Dentro da maloca, a fumaça da fogueira irritava os olhos. Próximos, apenas o filho e as índias akuntsus. Fora, um calor acachapante deixava todo mundo amolecido. O ar estava seco. Reinava um silêncio quase absoluto entre os funcionários da Funai e os enfermeiros presentes. Uma sensação de angústia dominava o ambiente. A resistência apresentada pela índia akuntsu em sua última semana de vida havia sido tenaz, mas agora se esvaíra.
Nos anos 1980, Marcelo dos Santos era um jovem e promissor indigenista da Funai, em início de carreira. Vindo de São Paulo, viveu tempos que eram convidativos para aventuras na Amazônia. Ele foi designado para trabalhar junto dos índios nhambiquara, na fronteira de Rondônia com o Mato Grosso. Os nhambiquaras são um povo fascinante, com costumes que eram descritos como selvagens, mas que encantaram o antropólogo Claude Levy-Strauss a ponto de transformar sua percepção de sociedade. Santos também se fascinou por aqueles índios. Olhos azuis profundos, farta barba ruiva e cabelos claros, ele representava um tipo cada vez mais comum por aquelas bandas amazônicas. Rondônia, nessa época, ainda recebia uma avalanche de migrantes sulistas. Muitos chegavam iludidos por promessas de terra e crédito do governo militar e se deparavam com condições muito diferentes das que esperavam.
Conseguir terra era um desafio pelo qual não imaginavam ter de passar, já que o slogan corrente dizia haver "terras sem homens para homens sem terra". Grandes extensões de florestas eram divididas em glebas, e posteriormente loteadas pelo Incra para a colonização.
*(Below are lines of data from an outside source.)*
@[simp] theorem State.dropReq_agenda (s : State) (i : Nat) : (s.dropReq i).agenda = s.agenda := rfl
@[simp] theorem State.dropReq_turn (s : State) (i : Nat) : (s.dropReq i).turn = s.turn := rfl
@[simp] theorem State.dropReq_clock (s : State) (i : Nat) : (s.dropReq i).clock = s.clock := rfl
@[simp] theorem State.dropReq_stepNs (s : State) (i : Nat) : (s.dropReq i).stepNs = s.stepNs := rfl
@[simp] theorem State.dropReq_coreSkew (s : State) (i : Nat) : (s.dropReq i).coreSkew = s.coreSkew := rfl
@[simp] theorem State.dropReq_released (s : State) (i : Nat) : (s.dropReq i).released = s.released := rfl
@[simp] theorem State.dropReq_focus (s : State) (i : Nat) : (s.dropReq i).focus = s.focus := rfl
@[simp] theorem State.dropReq_freeCtr (s : State) (i : Nat) : (s.dropReq i).freeCtr = s.freeCtr := rfl
@[simp] theorem State.dropReq_nextId (s : State) (i : Nat) : (s.dropReq i).nextId = s.nextId := rfl
@[simp] theorem State.dropReq_outbox (s : State) (i : Nat) : (s.dropReq i).outbox = s.outbox := rfl
@[simp] theorem State.dropReq_dev (s : State) (i : Nat) : (s.dropReq i).dev = s.dev := rfl
@[simp] theorem State.dropReq_freezePin (s : State) (i : Nat) : (s.dropReq i).freezePin = s.freezePin := rfl
@[simp] theorem State.dropReq_thermal (s : State) (i : Nat) : (s.dropReq i).thermal = s.thermal := rfl
@[simp] theorem State.dropReq_throttled (s : State) (i : Nat) : (s.dropReq i).throttled = s.throttled := rfl
@[simp] theorem State.dropReq_tdp (s : State) (i : Nat) : (s.dropReq i).tdp = s.tdp := rfl
@[simp] theorem State.dropReq_fw (s : State) (i : Nat) : (s.dropReq i).fw = s.fw := rfl
@[simp] theorem State.dropReq_tap (s : State) (i : Nat) : (s.dropReq i).tap = s.tap := rfl
@[simp] theorem State.dropReq_mem (s : State) (i : Nat) : (s.dropReq i).mem = s.mem := rfl
@[simp] theorem State.dropReq_fabric (s : State) (i : Nat) : (s.dropReq i).fabric = s.fabric := rfl
@[simp] theorem State.dropReq_l1 (s : State) (i : Nat) : (s.dropReq i).l1 = s.l1 := rfl
@[simp] theorem State.dropReq_banks (s : State) (i : Nat) : (s.dropReq i).banks = s.banks := rfl
@[simp] theorem State.dropReq_poisoned (s : State) (i : Nat) : (s.dropReq i).poisoned = s.poisoned := rfl
@[simp] theorem State.dropReq_ssLines (s : State) (i : Nat) : (s.dropReq i).ssLines = s.ssLines := rfl
@[simp] theorem State.dropReq_tlb (s : State) (i : Nat) : (s.dropReq i).tlb = s.tlb := rfl
@[simp] theorem State.dropReq_dirty (s : State) (i : Nat) : (s.dropReq i).dirty = s.dirty := rfl
@[simp] theorem State.dropReq_part (s : State) (i : Nat) : (s.dropReq i).part = s.part := rfl
@[simp] theorem State.dropReq_ceOwn (s : State) (i : Nat) : (s.dropReq i).ceOwn = s.ceOwn := rfl
@[simp] theorem State.dropReq_pools (s : State) (i : Nat) : (s.dropReq i).pools = s.pools := rfl
@[simp] theorem State.dropReq_linkId (s : State) (i : Nat) : (s.dropReq i).linkId = s.linkId := rfl
@[simp] theorem State.dropReq_ports (s : State) (i : Nat) : (s.dropReq i).ports = s.ports := rfl
@[simp] theorem State.dropReq_lmap (s : State) (i : Nat) : (s.dropReq i).lmap = s.lmap := rfl
@[simp] theorem State.dropReq_inwin (s : State) (i : Nat) : (s.dropReq i).inwin = s.inwin := rfl
@[simp] theorem State.dropReq_filters (s : State) (i : Nat) : (s.dropReq i).filters = s.filters := rfl
@[simp] theorem State.dropReq_ethBuf (s : State) (i : Nat) : (s.dropReq i).ethBuf = s.ethBuf := rfl
@[simp] theorem State.dropReq_inbound (s : State) (i : Nat) : (s.dropReq i).inbound = s.inbound := rfl
@[simp] theorem State.dropReq_applied (s : State) (i : Nat) : (s.dropReq i).applied = s.applied := rfl
@[simp] theorem State.dropReq_detectors (s : State) (i : Nat) : (s.dropReq i).detectors = s.detectors := rfl
@[simp] theorem State.dropReq_holders (s : State) (i : Nat) : (s.dropReq i).holders = s.holders := rfl
@[simp] theorem State.dropReq_acks (s : State) (i : Nat) : (s.dropReq i).acks = s.acks := rfl
@[simp] theorem State.dropReq_ended (s : State) (i : Nat) : (s.dropReq i).ended = s.ended := rfl
@[simp] theorem State.dropReq_lastCtx (s : State) (i : Nat) : (s.dropReq i).lastCtx = s.lastCtx := rfl
@[simp] theorem State.dropReq_fenced (s : State) (i : Nat) : (s.dropReq i).fenced = s.fenced := rfl
@[simp] theorem State.dropReq_removed (s : State) (i : Nat) : (s.dropReq i).removed = s.removed := rfl
@[simp] theorem State.dropReq_ctxs (s : State) (i : Nat) : (s.dropReq i).ctxs = s.ctxs := rfl
@[simp] theorem State.dropReq_teams (s : State) (i : Nat) : (s.dropReq i).teams = s.teams := rfl
@[simp] theorem State.dropReq_order (s : State) (i : Nat) : (s.dropReq i).order = s.order := rfl
@[simp] theorem State.dropReq_deadlines (s : State) (i : Nat) : (s.dropReq i).deadlines = s.deadlines := rfl
@[simp] theorem State.dropReq_copies (s : State) (i : Nat) : (s.dropReq i).copies = s.copies := rfl
@[simp] theorem State.dropReq_events (s : State) (i : Nat) : (s.dropReq i).events = s.events := rfl
@[simp] theorem State.dropReq_giveUp (s : State) (i : Nat) : (s.dropReq i).giveUp = s.giveUp := rfl
@[simp] theorem State.dropReq_fwCircuits (s : State) (i : Nat) : (s.dropReq i).fwCircuits = s.fwCircuits := rfl
@[simp] theorem State.dropReq_unseenPte (s : State) (i : Nat) : (s.dropReq i).unseenPte = s.unseenPte := rfl
@[simp] theorem State.dropReq_intercepts (s : State) (i : Nat) : (s.dropReq i).intercepts = s.intercepts := rfl
@[simp] theorem State.dropReq_surfaces (s : State) (i : Nat) : (s.dropReq i).surfaces = s.surfaces := rfl
@[simp] theorem State.dropReq_maqs (s : State) (i : Nat) : (s.dropReq i).maqs = s.maqs := rfl

@[simp] theorem State.settleCnt_agenda (s : State) (i : Nat) : (s.settleCnt i).agenda = s.agenda := rfl
@[simp] theorem State.settleCnt_turn (s : State) (i : Nat) : (s.settleCnt i).turn = s.turn := rfl
@[simp] theorem State.settleCnt_clock (s : State) (i : Nat) : (s.settleCnt i).clock = s.clock := rfl
@[simp] theorem State.settleCnt_stepNs (s : State) (i : Nat) : (s.settleCnt i).stepNs = s.stepNs := rfl
@[simp] theorem State.settleCnt_coreSkew (s : State) (i : Nat) : (s.settleCnt i).coreSkew = s.coreSkew := rfl
@[simp] theorem State.settleCnt_released (s : State) (i : Nat) : (s.settleCnt i).released = s.released := rfl
@[simp] theorem State.settleCnt_focus (s : State) (i : Nat) : (s.settleCnt i).focus = s.focus := rfl
@[simp] theorem State.settleCnt_freeCtr (s : State) (i : Nat) : (s.settleCnt i).freeCtr = s.freeCtr := rfl
@[simp] theorem State.settleCnt_nextId (s : State) (i : Nat) : (s.settleCnt i).nextId = s.nextId := rfl
@[simp] theorem State.settleCnt_outbox (s : State) (i : Nat) : (s.settleCnt i).outbox = s.outbox := rfl
@[simp] theorem State.settleCnt_dev (s : State) (i : Nat) : (s.settleCnt i).dev = s.dev := rfl
@[simp] theorem State.settleCnt_freezePin (s : State) (i : Nat) : (s.settleCnt i).freezePin = s.freezePin := rfl
@[simp] theorem State.settleCnt_thermal (s : State) (i : Nat) : (s.settleCnt i).thermal = s.thermal := rfl
@[simp] theorem State.settleCnt_throttled (s : State) (i : Nat) : (s.settleCnt i).throttled = s.throttled := rfl
@[simp] theorem State.settleCnt_tdp (s : State) (i : Nat) : (s.settleCnt i).tdp = s.tdp := rfl
@[simp] theorem State.settleCnt_fw (s : State) (i : Nat) : (s.settleCnt i).fw = s.fw := rfl
@[simp] theorem State.settleCnt_tap (s : State) (i : Nat) : (s.settleCnt i).tap = s.tap := rfl
@[simp] theorem State.settleCnt_mem (s : State) (i : Nat) : (s.settleCnt i).mem = s.mem := rfl
@[simp] theorem State.settleCnt_fabric (s : State) (i : Nat) : (s.settleCnt i).fabric = s.fabric := rfl
@[simp] theorem State.settleCnt_l1 (s : State) (i : Nat) : (s.settleCnt i).l1 = s.l1 := rfl
@[simp] theorem State.settleCnt_banks (s : State) (i : Nat) : (s.settleCnt i).banks = s.banks := rfl
@[simp] theorem State.settleCnt_poisoned (s : State) (i : Nat) : (s.settleCnt i).poisoned = s.poisoned := rfl
@[simp] theorem State.settleCnt_ssLines (s : State) (i : Nat) : (s.settleCnt i).ssLines = s.ssLines := rfl
@[simp] theorem State.settleCnt_tlb (s : State) (i : Nat) : (s.settleCnt i).tlb = s.tlb := rfl
@[simp] theorem State.settleCnt_dirty (s : State) (i : Nat) : (s.settleCnt i).dirty = s.dirty := rfl
@[simp] theorem State.settleCnt_part (s : State) (i : Nat) : (s.settleCnt i).part = s.part := rfl
@[simp] theorem State.settleCnt_ceOwn (s : State) (i : Nat) : (s.settleCnt i).ceOwn = s.ceOwn := rfl
@[simp] theorem State.settleCnt_pools (s : State) (i : Nat) : (s.settleCnt i).pools = s.pools := rfl
@[simp] theorem State.settleCnt_linkId (s : State) (i : Nat) : (s.settleCnt i).linkId = s.linkId := rfl
@[simp] theorem State.settleCnt_ports (s : State) (i : Nat) : (s.settleCnt i).ports = s.ports := rfl
@[simp] theorem State.settleCnt_lmap (s : State) (i : Nat) : (s.settleCnt i).lmap = s.lmap := rfl
@[simp] theorem State.settleCnt_inwin (s : State) (i : Nat) : (s.settleCnt i).inwin = s.inwin := rfl
@[simp] theorem State.settleCnt_filters (s : State) (i : Nat) : (s.settleCnt i).filters = s.filters := rfl
@[simp] theorem State.settleCnt_ethBuf (s : State) (i : Nat) : (s.settleCnt i).ethBuf = s.ethBuf := rfl
@[simp] theorem State.settleCnt_inbound (s : State) (i : Nat) : (s.settleCnt i).inbound = s.inbound := rfl
@[simp] theorem State.settleCnt_applied (s : State) (i : Nat) : (s.settleCnt i).applied = s.applied := rfl
@[simp] theorem State.settleCnt_detectors (s : State) (i : Nat) : (s.settleCnt i).detectors = s.detectors := rfl
@[simp] theorem State.settleCnt_holders (s : State) (i : Nat) : (s.settleCnt i).holders = s.holders := rfl
@[simp] theorem State.settleCnt_acks (s : State) (i : Nat) : (s.settleCnt i).acks = s.acks := rfl
@[simp] theorem State.settleCnt_ended (s : State) (i : Nat) : (s.settleCnt i).ended = s.ended := rfl
@[simp] theorem State.settleCnt_lastCtx (s : State) (i : Nat) : (s.settleCnt i).lastCtx = s.lastCtx := rfl
@[simp] theorem State.settleCnt_fenced (s : State) (i : Nat) : (s.settleCnt i).fenced = s.fenced := rfl
@[simp] theorem State.settleCnt_removed (s : State) (i : Nat) : (s.settleCnt i).removed = s.removed := rfl
@[simp] theorem State.settleCnt_ctxs (s : State) (i : Nat) : (s.settleCnt i).ctxs = s.ctxs := rfl
@[simp] theorem State.settleCnt_order (s : State) (i : Nat) : (s.settleCnt i).order = s.order := rfl
@[simp] theorem State.settleCnt_reqs (s : State) (i : Nat) : (s.settleCnt i).reqs = s.reqs := rfl
@[simp] theorem State.settleCnt_deadlines (s : State) (i : Nat) : (s.settleCnt i).deadlines = s.deadlines := rfl
@[simp] theorem State.settleCnt_copies (s : State) (i : Nat) : (s.settleCnt i).copies = s.copies := rfl
@[simp] theorem State.settleCnt_events (s : State) (i : Nat) : (s.settleCnt i).events = s.events := rfl
@[simp] theorem State.settleCnt_giveUp (s : State) (i : Nat) : (s.settleCnt i).giveUp = s.giveUp := rfl
@[simp] theorem State.settleCnt_fwCircuits (s : State) (i : Nat) : (s.settleCnt i).fwCircuits = s.fwCircuits := rfl
@[simp] theorem State.settleCnt_unseenPte (s : State) (i : Nat) : (s.settleCnt i).unseenPte = s.unseenPte := rfl
@[simp] theorem State.settleCnt_intercepts (s : State) (i : Nat) : (s.settleCnt i).intercepts = s.intercepts := rfl
@[simp] theorem State.settleCnt_surfaces (s : State) (i : Nat) : (s.settleCnt i).surfaces = s.surfaces := rfl
@[simp] theorem State.settleCnt_maqs (s : State) (i : Nat) : (s.settleCnt i).maqs = s.maqs := rfl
À Funai cabia determinar onde havia índios; ao antigo Instituto Brasileiro de Desenvolvimento Florestal (IBDF), órgão antecessor ao Instituto Brasileiro do Meio Ambiente e dos Recursos Naturais Renováveis (Ibama), definir as áreas de preservação - o resto era passível de ocupação. Desde 1952, quando o Serviço de Proteção ao Índio (SPI) transferiu povos do sul de Rondônia para o Norte do estado, próximo a Guajara-Mirim, a região era considerada "vazia" e passível de ocupação. E assim sucederam os loteamentos, a ocupação, a exploração predatória das madeiras, a luta pela terra entre os posseiros e grileiros, e o mais intenso processo de desmatamento já visto na história. Em um desses espaços de terra, na gleba chamada Corumbiara, estavam os akuntsus, vivendo, como sempre fizeram, da floresta.
"Em 1985, fui para uma fazenda verificar se havia índios por lá. Um fazendeiro precisava de uma certidão da Funai negando a existência de índios naquelas terras para conseguir crédito no banco", recorda-se Santos. "Mas, quando cheguei, um peão me disse: 'Olha, aqui não tem índio não, mas parece que aqui do lado andaram matando uns por estes dias'." Santos deparou-se com uma aldeia destruída - restos de moradias, cerâmicas, flechas e cápsulas de revólveres. Santos, então, chamou o indigenista e cineasta Vincent Carelli para imortalizar os vestígios do massacre e preparar uma denúncia pública.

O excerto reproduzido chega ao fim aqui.